Keywords: Wnt7a, carcinogenesis, prognosis, colorectum, adenocarcinoma
Introduction
Colorectal cancer is one of the most prevalent cancers worldwide, along with lung cancer and breast cancer and the second-leading cause of cancer-related death [1-3]. Although there have been marked advances in the understanding of colorectal cancer carcinogenesis and improvements in diagnostic and treatment modalities of colorectal cancer, the therapeutic problem is still unsolved [2]. Colorectal cancer patients without lymph node metastasis or distant metastasis can be treated by surgical resection alone. However, further treatment of colon cancer patients with distant metastasis and post-surgical recurrence still remains challenging [4,5]. Surgical treatment does not always prevent the recurrence of advanced colorectal cancer and about one-fourth of colorectal cancer patients present with liver or distant metastasis at initial diagnosis [1].

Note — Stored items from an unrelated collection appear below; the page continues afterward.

-- ==== Sys2Proof/Laws/Table.lean ====
section
/-! SUPPORT. Laws of tables and of memory: what is read after a write, and that every write keeps memory in its canonical form. -/

namespace Sys2Proof.Machine

open Sys2Proof

/-- What a table holds at a key after one entry is set. -/
theorem Tbl.get_set {α : Type} (d : α) (t : Tbl α) (k j : Nat) (v : α) : Tbl.get d (Tbl.set t k v) j = if k = j then v else Tbl.get d t j := by
  induction t with
  | nil => simp [Tbl.set, Tbl.get]
  | cons e t ih =>
    obtain ⟨i, u⟩ := e
    simp only [Tbl.set]
    split
    · simp [Tbl.get]
    · split
      · subst_vars
        by_cases h : i = j <;> simp [Tbl.get, h]
      · simp only [Tbl.get, ih]
        by_cases h1 : i = j
        · have : ¬ k = j := by omega
          simp [h1, this]
        · simp [h1]

@[simp] theorem Tbl.get_set_self {α : Type} (d : α) (t : Tbl α) (k : Nat) (v : α) : Tbl.get d (Tbl.set t k v) k = v := by
  simp [Tbl.get_set]

theorem Tbl.get_set_ne {α : Type} (d : α) (t : Tbl α) {k j : Nat} (v : α) (h : k ≠ j) :
    Tbl.get d (Tbl.set t k v) j = Tbl.get d t j := by
  simp [Tbl.get_set, h]

/-- The same for a lookup. -/
theorem Tbl.find_set {α : Type} (t : Tbl α) (k j : Nat) (v : α) : Tbl.find (Tbl.set t k v) j = if k = j then some v else Tbl.find t j := by
  induction t with
  | nil => simp [Tbl.set, Tbl.find]
  | cons e t ih =>
    obtain ⟨i, u⟩ := e
    simp only [Tbl.set]
    split
    · simp [Tbl.find]
    · split
      · subst_vars
        by_cases h : i = j <;> simp [Tbl.find, h]
      · simp only [Tbl.find, ih]
        by_cases h1 : i = j
        · have : ¬ k = j := by omega
          simp [h1, this]
        · simp [h1]

@[simp] theorem Tbl.find_set_self {α : Type} (t : Tbl α) (k : Nat) (v : α) : Tbl.find (Tbl.set t k v) k = some v := by
  simp [Tbl.find_set]

/-- A lookup that finds nothing reads the default. -/
theorem Tbl.get_eq_find {α : Type} (d : α) (t : Tbl α) (k : Nat) : Tbl.get d t k = (Tbl.find t k).getD d := by
  induction t with
  | nil => rfl
  | cons e t ih =>
    obtain ⟨i, u⟩ := e
    by_cases h : i = k <;> simp [Tbl.get, Tbl.find, h, ih]

/-- A deleted entry leaves the others. -/
theorem Tbl.get_del_ne {α : Type} (d : α) (t : Tbl α) {k j : Nat} (h : k ≠ j) : Tbl.get d (Tbl.del t k) j = Tbl.get d t j := by
  induction t with
  | nil => rfl
  | cons e t ih =>
    obtain ⟨i, u⟩ := e
    simp only [Tbl.del]
    by_cases h1 : i = k
    · subst h1
      simp [Tbl.get, h, ih]
    · by_cases h2 : i = j
      · subst h2; simp [h1, Tbl.get]
      · simp [h1, Tbl.get, h2, ih]

/-- A deleted entry is gone. -/
theorem Tbl.find_del {α : Type} (t : Tbl α) (k : Nat) : Tbl.find (Tbl.del t k) k = none := by
  induction t with
  | nil => rfl
  | cons e t ih =>
    obtain ⟨i, u⟩ := e
    simp only [Tbl.del]
    by_cases h1 : i = k
    · simp [h1, ih]
    · simp [h1, Tbl.find, ih]

/-- A write to one address leaves what another reads. -/
theorem Memory.read_write_ne (m : Memory) {a b : Nat} (v : Byte) (h : a ≠ b) : (m.write a v).read b = m.read b := by
  induction m with
  | nil =>
    simp only [Memory.write]
    split
    · rfl
    · simp [Memory.read, h]
  | cons e m ih =>
    obtain ⟨i, u⟩ := e
    simp only [Memory.write]
    split
    · split
      · rfl
      · simp [Memory.read, h]
    · split
      · subst_vars
        split
        · simp [Memory.read, h]
        · simp [Memory.read, h]
      · simp only [Memory.read, ih]

/-- Reading below the first address of a canonical memory gives what an unlisted address reads as. -/
theorem Memory.read_below {m : Memory} {lo a : Nat} (h : m.wfFrom lo = true) (ha : a < lo) : m.read a = Memory.blank := by
  induction m generalizing lo with
  | nil => rfl
  | cons e m ih =>
    obtain ⟨i, u⟩ := e
    simp only [Memory.wfFrom, Bool.and_eq_true, decide_eq_true_eq] at h
    have h1 : ¬ i = a := by omega
    simp only [Memory.read, h1, if_false]
    exact ih h.2 (by omega)

/-- What was written is read. -/
theorem Memory.read_write_self {m : Memory} {lo : Nat} (h : m.wfFrom lo = true) (a : Nat) (v : Byte) : (m.write a v).read a = v := by
  induction m generalizing lo with
  | nil =>
    simp only [Memory.write]
    split
    · subst_vars; rfl
    · simp [Memory.read]
  | cons e m ih =>
    obtain ⟨i, u⟩ := e
    have hw := h
    simp only [Memory.wfFrom, Bool.and_eq_true, decide_eq_true_eq] at h
    simp only [Memory.write]
    split
    · split
      · subst_vars
        have h1 : ¬ i = a := by omega
        simp only [Memory.read, h1, if_false]
        exact Memory.read_below h.2 (by omega)
      · simp [Memory.read]
    · split
      · subst_vars
        split
        · subst_vars
          exact Memory.read_below h.2 (by omega)
        · simp [Memory.read]
      · have h1 : ¬ i = a := by omega
        simp only [Memory.read, h1, if_false]
        exact ih h.2

/-- A lower bound may be lowered. -/
theorem Memory.wfFrom_mono {m : Memory} {lo lo' : Nat} (h : m.wfFrom lo = true) (hl : lo' ≤ lo) : m.wfFrom lo' = true := by
  cases m with
  | nil => rfl
  | cons e m =>
    obtain ⟨i, u⟩ := e
    simp only [Memory.wfFrom, Bool.and_eq_true, decide_eq_true_eq] at h ⊢
    exact ⟨⟨by omega, h.1.2⟩, h.2⟩

/-- A write keeps the canonical form. -/
theorem Memory.wfFrom_write {m : Memory} {lo : Nat} (h : m.wfFrom lo = true) {a : Nat} (ha : lo ≤ a) (v : Byte) :
    (m.write a v).wfFrom lo = true := by
  induction m generalizing lo with
  | nil =>
    simp only [Memory.write]
    split
    · rfl
    · simp [Memory.wfFrom, *]
  | cons e m ih =>
    obtain ⟨i, u⟩ := e
    have hw := h
    simp only [Memory.wfFrom, Bool.and_eq_true, decide_eq_true_eq] at h
    simp only [Memory.write]
    split
    · split
      · exact hw
      · simp only [Memory.wfFrom, Bool.and_eq_true, decide_eq_true_eq]
        exact ⟨⟨ha, by assumption⟩, ⟨by omega, h.1.2⟩, h.2⟩
    · split
      · split
        · exact Memory.wfFrom_mono h.2 (by omega)
        · simp only [Memory.wfFrom, Bool.and_eq_true, decide_eq_true_eq]
          exact ⟨⟨ha, by assumption⟩, by subst_vars; exact h.2⟩
      · simp only [Memory.wfFrom, Bool.and_eq_true, decide_eq_true_eq]
        exact ⟨h.1, ih h.2 (by omega)⟩

/-- A write of one byte keeps the canonical form. -/
theorem Memory.wf_write {m : Memory} (h : m.wf = true) (a : Nat) (v : Byte) : (m.write a v).wf = true :=
  Memory.wfFrom_write h (Nat.zero_le a) v

/-- A write of a number keeps the canonical form. -/
theorem Memory.wf_writeN {m : Memory} (h : m.wf = true) (a k n : Nat) : (m.writeN a k n).wf = true := by
  induction k generalizing m a n with
  | zero => exact h
  | succ k ih => exact ih (Memory.wf_write h a _) (a + 1) (n / 256)

/-- A write of a list of bytes keeps the canonical form. -/
theorem Memory.wf_writeBytes {m : Memory} (h : m.wf = true) (a : Nat) (bs : List Byte) : (m.writeBytes a bs).wf = true := by
  induction bs generalizing m a with
  | nil => exact h
  | cons b bs ih => exact ih (Memory.wf_write h a b) (a + 1)

/-- A write of a list of bytes leaves every byte outside them. -/
theorem Memory.read_writeBytes_outside (m : Memory) (a : Nat) (bs : List Byte) {b : Nat} (h : b < a ∨ a + bs.length ≤ b) :
    (m.writeBytes a bs).read b = m.read b := by
  induction bs generalizing m a with
  | nil => rfl
  | cons v bs ih =>
    simp only [List.length_cons] at h
    rw [Memory.writeBytes, ih _ _ (by omega), Memory.read_write_ne m v (by omega)]

/-- A list of bytes written is read back, byte by byte. -/
theorem Memory.read_writeBytes_inside {m : Memory} (hm : m.wf = true) (a : Nat) (bs : List Byte) (k : Nat) (hk : k < bs.length) :
    (m.writeBytes a bs).read (a + k) = bs[k] := by
  induction bs generalizing m a k with
  | nil => simp at hk
  | cons v bs ih =>
    cases k with
    | zero =>
      rw [Memory.writeBytes, Nat.add_zero, Memory.read_writeBytes_outside _ _ _ (by omega)]
      simpa using Memory.read_write_self hm a v
    | succ k =>
      rw [Memory.writeBytes, show a + (k + 1) = (a + 1) + k by omega, ih (Memory.wf_write hm a v) (a + 1) k (by simpa using hk)]
      simp

/-- Bytes outside a range do not matter to a number read inside it. -/
theorem Memory.readN_congr {m n : Memory} {a k : Nat} (h : ∀ b, a ≤ b → b < a + k → m.read b = n.read b) : m.readN a k = n.readN a k := by
  induction k generalizing a with
  | zero => rfl
  | succ k ih =>
    rw [Memory.readN, Memory.readN, h a (by omega) (by omega), ih (fun b h1 h2 => h b (by omega) (by omega))]

/-- The number of k little-endian bytes. -/
theorem toBytes_length (k n : Nat) : (toBytes k n).length = k := by
  induction k generalizing n with
  | zero => rfl
  | succ k ih => simp [toBytes, ih]

/-- Memory with nothing listed is canonical. -/
theorem Memory.wf_nil : Memory.wf [] = true := rfl

end Sys2Proof.Machine
end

Currently, there is no targeted therapy available to improve the clinical outcome of colorectal cancer patients. A search for reliable molecular markers of prognosis in colorectal cancer patients would help patients with colorectal cancer [6,7]. Adjuvant chemotherapeutic approaches in colorectal cancer have proven beneficial, but do not prevent recurrence in all patients [8]. Therefore, there are numerous ongoing studies searching for alternative molecular markers to be used as adjuvant therapy. Cancer-associated monoclonal antibodies, targeting tumor-associated proteins and blocking essential processes of cancer, have been extensively investigated [9]. The identification of tumor-specific proteins that can be targeted is crucial and one of these targets is Wnt7a. Wnt7a, a 39 kDa secreted glycoprotein, is a member of the Wnt protein family which regulates normal cellular proliferation and differentiation, as well as tumorigenesis and progression [10]. Recent studies on human cancers have shown that Wnt7a has a critical role in malignant progression; however, there is conflicting evidence whether Wnt7a acts as a tumor promoter or tumor suppressor [11,12]. Wnt7a expression possesses controversial roles in different types of cancer [13].

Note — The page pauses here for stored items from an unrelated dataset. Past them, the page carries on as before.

@[simp] theorem State.updTower_agenda (s : State) (t : Nat) (f : Tower → Tower) : (s.updTower t f).agenda = s.agenda := rfl
@[simp] theorem State.updTower_turn (s : State) (t : Nat) (f : Tower → Tower) : (s.updTower t f).turn = s.turn := rfl
@[simp] theorem State.updTower_fresh (s : State) (t : Nat) (f : Tower → Tower) : (s.updTower t f).fresh = s.fresh := rfl
@[simp] theorem State.updTower_harts (s : State) (t : Nat) (f : Tower → Tower) : (s.updTower t f).harts = s.harts := rfl
@[simp] theorem State.updTower_cores (s : State) (t : Nat) (f : Tower → Tower) : (s.updTower t f).cores = s.cores := rfl
@[simp] theorem State.updTower_clusters (s : State) (t : Nat) (f : Tower → Tower) : (s.updTower t f).clusters = s.clusters := rfl
@[simp] theorem State.updTower_mem (s : State) (t : Nat) (f : Tower → Tower) : (s.updTower t f).mem = s.mem := rfl
@[simp] theorem State.updTower_poison (s : State) (t : Nat) (f : Tower → Tower) : (s.updTower t f).poison = s.poison := rfl
@[simp] theorem State.updTower_tiles (s : State) (t : Nat) (f : Tower → Tower) : (s.updTower t f).tiles = s.tiles := rfl
@[simp] theorem State.updTower_mmu (s : State) (t : Nat) (f : Tower → Tower) : (s.updTower t f).mmu = s.mmu := rfl
@[simp] theorem State.updTower_depoch (s : State) (t : Nat) (f : Tower → Tower) : (s.updTower t f).depoch = s.depoch := rfl
@[simp] theorem State.updTower_launches (s : State) (t : Nat) (f : Tower → Tower) : (s.updTower t f).launches = s.launches := rfl
@[simp] theorem State.updTower_gens (s : State) (t : Nat) (f : Tower → Tower) : (s.updTower t f).gens = s.gens := rfl
@[simp] theorem State.updTower_tasks (s : State) (t : Nat) (f : Tower → Tower) : (s.updTower t f).tasks = s.tasks := rfl
@[simp] theorem State.updTower_nextTask (s : State) (t : Nat) (f : Tower → Tower) : (s.updTower t f).nextTask = s.nextTask := rfl
@[simp] theorem State.updTower_time (s : State) (t : Nat) (f : Tower → Tower) : (s.updTower t f).time = s.time := rfl
@[simp] theorem State.updTower_schcfg (s : State) (t : Nat) (f : Tower → Tower) : (s.updTower t f).schcfg = s.schcfg := rfl
@[simp] theorem State.updTower_thcfg (s : State) (t : Nat) (f : Tower → Tower) : (s.updTower t f).thcfg = s.thcfg := rfl
@[simp] theorem State.updTower_ctcfg (s : State) (t : Nat) (f : Tower → Tower) : (s.updTower t f).ctcfg = s.ctcfg := rfl
@[simp] theorem State.updTower_ctWritten (s : State) (t : Nat) (f : Tower → Tower) : (s.updTower t f).ctWritten = s.ctWritten := rfl
@[simp] theorem State.updTower_ctLost (s : State) (t : Nat) (f : Tower → Tower) : (s.updTower t f).ctLost = s.ctLost := rfl
@[simp] theorem State.updTower_ctNext (s : State) (t : Nat) (f : Tower → Tower) : (s.updTower t f).ctNext = s.ctNext := rfl
@[simp] theorem State.updTower_fpool (s : State) (t : Nat) (f : Tower → Tower) : (s.updTower t f).fpool = s.fpool := rfl
@[simp] theorem State.updTower_pzh (s : State) (t : Nat) (f : Tower → Tower) : (s.updTower t f).pzh = s.pzh := rfl
@[simp] theorem State.updTower_queues (s : State) (t : Nat) (f : Tower → Tower) : (s.updTower t f).queues = s.queues := rfl
@[simp] theorem State.updTower_served (s : State) (t : Nat) (f : Tower → Tower) : (s.updTower t f).served = s.served := rfl
@[simp] theorem State.updTower_graphs (s : State) (t : Nat) (f : Tower → Tower) : (s.updTower t f).graphs = s.graphs := rfl
@[simp] theorem State.updTower_slots (s : State) (t : Nat) (f : Tower → Tower) : (s.updTower t f).slots = s.slots := rfl
@[simp] theorem State.updTower_pageWait (s : State) (t : Nat) (f : Tower → Tower) : (s.updTower t f).pageWait = s.pageWait := rfl
@[simp] theorem State.updTower_prgEnabled (s : State) (t : Nat) (f : Tower → Tower) : (s.updTower t f).prgEnabled = s.prgEnabled := rfl
@[simp] theorem State.updTower_prgSlots (s : State) (t : Nat) (f : Tower → Tower) : (s.updTower t f).prgSlots = s.prgSlots := rfl
@[simp] theorem State.updTower_pasidEnabled (s : State) (t : Nat) (f : Tower → Tower) : (s.updTower t f).pasidEnabled = s.pasidEnabled := rfl
@[simp] theorem State.updTower_gathers (s : State) (t : Nat) (f : Tower → Tower) : (s.updTower t f).gathers = s.gathers := rfl
@[simp] theorem State.updTower_nextIdent (s : State) (t : Nat) (f : Tower → Tower) : (s.updTower t f).nextIdent = s.nextIdent := rfl
@[simp] theorem State.updTower_sounding (s : State) (t : Nat) (f : Tower → Tower) : (s.updTower t f).sounding = s.sounding := rfl
@[simp] theorem State.updTower_log (s : State) (t : Nat) (f : Tower → Tower) : (s.updTower t f).log = s.log := rfl
@[simp] theorem State.updTower_flashLog (s : State) (t : Nat) (f : Tower → Tower) : (s.updTower t f).flashLog = s.flashLog := rfl
@[simp] theorem State.updTower_nextLog (s : State) (t : Nat) (f : Tower → Tower) : (s.updTower t f).nextLog = s.nextLog := rfl
@[simp] theorem State.updTower_ceCount (s : State) (t : Nat) (f : Tower → Tower) : (s.updTower t f).ceCount = s.ceCount := rfl
@[simp] theorem State.updTower_ceUnits (s : State) (t : Nat) (f : Tower → Tower) : (s.updTower t f).ceUnits = s.ceUnits := rfl
@[simp] theorem State.updTower_ceSecond (s : State) (t : Nat) (f : Tower → Tower) : (s.updTower t f).ceSecond = s.ceSecond := rfl
@[simp] theorem State.updTower_pkghot (s : State) (t : Nat) (f : Tower → Tower) : (s.updTower t f).pkghot = s.pkghot := rfl
@[simp] theorem State.updTower_layerFlash (s : State) (t : Nat) (f : Tower → Tower) : (s.updTower t f).layerFlash = s.layerFlash := rfl
@[simp] theorem State.updTower_bmarg (s : State) (t : Nat) (f : Tower → Tower) : (s.updTower t f).bmarg = s.bmarg := rfl
@[simp] theorem State.updTower_bmrsp (s : State) (t : Nat) (f : Tower → Tower) : (s.updTower t f).bmrsp = s.bmrsp := rfl
@[simp] theorem State.updTower_bmst (s : State) (t : Nat) (f : Tower → Tower) : (s.updTower t f).bmst = s.bmst := rfl
@[simp] theorem State.updTower_bmlen (s : State) (t : Nat) (f : Tower → Tower) : (s.updTower t f).bmlen = s.bmlen := rfl
@[simp] theorem State.updTower_bmheld (s : State) (t : Nat) (f : Tower → Tower) : (s.updTower t f).bmheld = s.bmheld := rfl
@[simp] theorem State.updTower_fw (s : State) (t : Nat) (f : Tower → Tower) : (s.updTower t f).fw = s.fw := rfl
@[simp] theorem State.updTower_spdm (s : State) (t : Nat) (f : Tower → Tower) : (s.updTower t f).spdm = s.spdm := rfl
@[simp] theorem State.updTower_msix (s : State) (t : Nat) (f : Tower → Tower) : (s.updTower t f).msix = s.msix := rfl
@[simp] theorem State.updTower_pba (s : State) (t : Nat) (f : Tower → Tower) : (s.updTower t f).pba = s.pba := rfl
@[simp] theorem State.updTower_hdmBase (s : State) (t : Nat) (f : Tower → Tower) : (s.updTower t f).hdmBase = s.hdmBase := rfl
@[simp] theorem State.updTower_hdmSize (s : State) (t : Nat) (f : Tower → Tower) : (s.updTower t f).hdmSize = s.hdmSize := rfl
@[simp] theorem State.updTower_netcfg (s : State) (t : Nat) (f : Tower → Tower) : (s.updTower t f).netcfg = s.netcfg := rfl
@[simp] theorem State.updTower_netllr (s : State) (t : Nat) (f : Tower → Tower) : (s.updTower t f).netllr = s.netllr := rfl
@[simp] theorem State.updTower_blcfg (s : State) (t : Nat) (f : Tower → Tower) : (s.updTower t f).blcfg = s.blcfg := rfl
@[simp] theorem State.updTower_routes (s : State) (t : Nat) (f : Tower → Tower) : (s.updTower t f).routes = s.routes := rfl
@[simp] theorem State.updTower_peers (s : State) (t : Nat) (f : Tower → Tower) : (s.updTower t f).peers = s.peers := rfl
@[simp] theorem State.updTower_endpoints (s : State) (t : Nat) (f : Tower → Tower) : (s.updTower t f).endpoints = s.endpoints := rfl
@[simp] theorem State.updTower_work (s : State) (t : Nat) (f : Tower → Tower) : (s.updTower t f).work = s.work := rfl
@[simp] theorem State.updTower_netTurn (s : State) (t : Nat) (f : Tower → Tower) : (s.updTower t f).netTurn = s.netTurn := rfl
@[simp] theorem State.updTower_rud (s : State) (t : Nat) (f : Tower → Tower) : (s.updTower t f).rud = s.rud := rfl
@[simp] theorem State.updTower_rod (s : State) (t : Nat) (f : Tower → Tower) : (s.updTower t f).rod = s.rod := rfl
@[simp] theorem State.updTower_benlar (s : State) (t : Nat) (f : Tower → Tower) : (s.updTower t f).benlar = s.benlar := rfl
@[simp] theorem State.updTower_eth (s : State) (t : Nat) (f : Tower → Tower) : (s.updTower t f).eth = s.eth := rfl
@[simp] theorem State.updTower_commcfg (s : State) (t : Nat) (f : Tower → Tower) : (s.updTower t f).commcfg = s.commcfg := rfl
@[simp] theorem State.updTower_jscfg (s : State) (t : Nat) (f : Tower → Tower) : (s.updTower t f).jscfg = s.jscfg := rfl
@[simp] theorem State.updTower_comms (s : State) (t : Nat) (f : Tower → Tower) : (s.updTower t f).comms = s.comms := rfl
@[simp] theorem State.updTower_jets (s : State) (t : Nat) (f : Tower → Tower) : (s.updTower t f).jets = s.jets := rfl
@[simp] theorem State.updTower_jgraphs (s : State) (t : Nat) (f : Tower → Tower) : (s.updTower t f).jgraphs = s.jgraphs := rfl
@[simp] theorem State.updTower_engines (s : State) (t : Nat) (f : Tower → Tower) : (s.updTower t f).engines = s.engines := rfl
@[simp] theorem State.updTower_jetTurn (s : State) (t : Nat) (f : Tower → Tower) : (s.updTower t f).jetTurn = s.jetTurn := rfl
@[simp] theorem State.updTower_nextRun (s : State) (t : Nat) (f : Tower → Tower) : (s.updTower t f).nextRun = s.nextRun := rfl
@[simp] theorem State.updTower_outbox (s : State) (t : Nat) (f : Tower → Tower) : (s.updTower t f).outbox = s.outbox := rfl
@[simp] theorem State.updTower_at_hart (s : State) (t : Nat) (f : Tower → Tower) (g : Nat) : (s.updTower t f).hart g = s.hart g := rfl
@[simp] theorem State.updTower_at_ctx (s : State) (t : Nat) (f : Tower → Tower) (g : Nat) : (s.updTower t f).ctx g = s.ctx g := rfl
@[simp] theorem State.updTower_at_x (s : State) (t : Nat) (f : Tower → Tower) (g : Nat) (r : BitVec 7) : (s.updTower t f).x g r = s.x g r := rfl
@[simp] theorem State.updTower_at_pc (s : State) (t : Nat) (f : Tower → Tower) (g : Nat) : (s.updTower t f).pc g = s.pc g := rfl
@[simp] theorem State.updTower_at_core (s : State) (t : Nat) (f : Tower → Tower) (d : Nat) : (s.updTower t f).core d = s.core d := rfl
@[simp] theorem State.updTower_at_cluster (s : State) (t : Nat) (f : Tower → Tower) (d : Nat) : (s.updTower t f).cluster d = s.cluster d := rfl
@[simp] theorem State.updTower_at_tile (s : State) (t : Nat) (f : Tower → Tower) (d : Nat) : (s.updTower t f).tile d = s.tile d := rfl
@[simp] theorem State.updTower_at_launch (s : State) (t : Nat) (f : Tower → Tower) (m : Nat) : (s.updTower t f).launch m = s.launch m := rfl
@[simp] theorem State.updTower_at_taskOf (s : State) (t : Nat) (f : Tower → Tower) (m : Nat) : (s.updTower t f).taskOf m = s.taskOf m := rfl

In the present study, we investigated Wnt7a expression immunohistochemically in a series of 46 normal colorectal tissues, 47 tubular adenomas, 393 colorectal adenocarcinomas and 93 lymph node metastases and evaluated the association of Wnt7a expression with clinicopathological parameters, as well as the impact of Wnt7a expression on overall and disease-free survival in patients with colorectal adenocarcinoma.
Materials and methods
Patients and specimens
A consecutive series of 393 patients with colorectal adenocarcinoma was enrolled in this study. All patients underwent surgery at the Hanyang University Hospital (Seoul, South Korea) between January 2005 and December 2010. This study was approved by the Institutional Review Board of the Hanyang University Hospital (HYUH 2015-11-009-002). There were 242 male and 151 female patients. The patient age ranged from 28 years to 89 years (a mean age of 63.41 years and a median age of 64 years). Out of 393 cases, tumors were located in cecum (n = 21), ascending colon (n = 61), hepatic flexure (n = 3), transverse colon (n = 20), splenic flexure (n = 2), descending colon (n = 18), sigmoid colon (n = 126), and rectum (n = 142). The size of the tumor ranged from 0.5 to 13 cm (a mean size of 4.98 and a median size of 5.0). Tumors consisted of 366 non-mucinous adenocarcinomas and 27 mucinous adenocarcinomas. Mean follow-up interval was 4.55 years. 117 (29.8%) patients died and 276 (70.2%) patients remained alive. 53 cases were stage I, 119 cases were stage II, 194 cases were stage III, and 27 cases were stage IV according to the American Joint Committee on Cancer (AJCC) staging system. In addition, 46 samples of normal colorectal tissue, 47 samples of tubular adenoma, and 93 samples of lymph node metastasis were selected to evaluate the role of Wnt7a expression in colorectal carcinogenesis and tumor progression. All tissue samples were formalin-fixed and paraffin embedded. Pathologic reports, hematoxylin-eosin stained slides, and medical records were reviewed to confirm the final diagnosis and detail clinicopathologic parameters including age, gender, tumor location, tumor size, gross type, tumor subtype, differentiation, tumor budding, vascular invasion, perineural invasion, tumor deposit, perinodal tumor extension, T category, N category, M category, AJCC stage and patients’ survival.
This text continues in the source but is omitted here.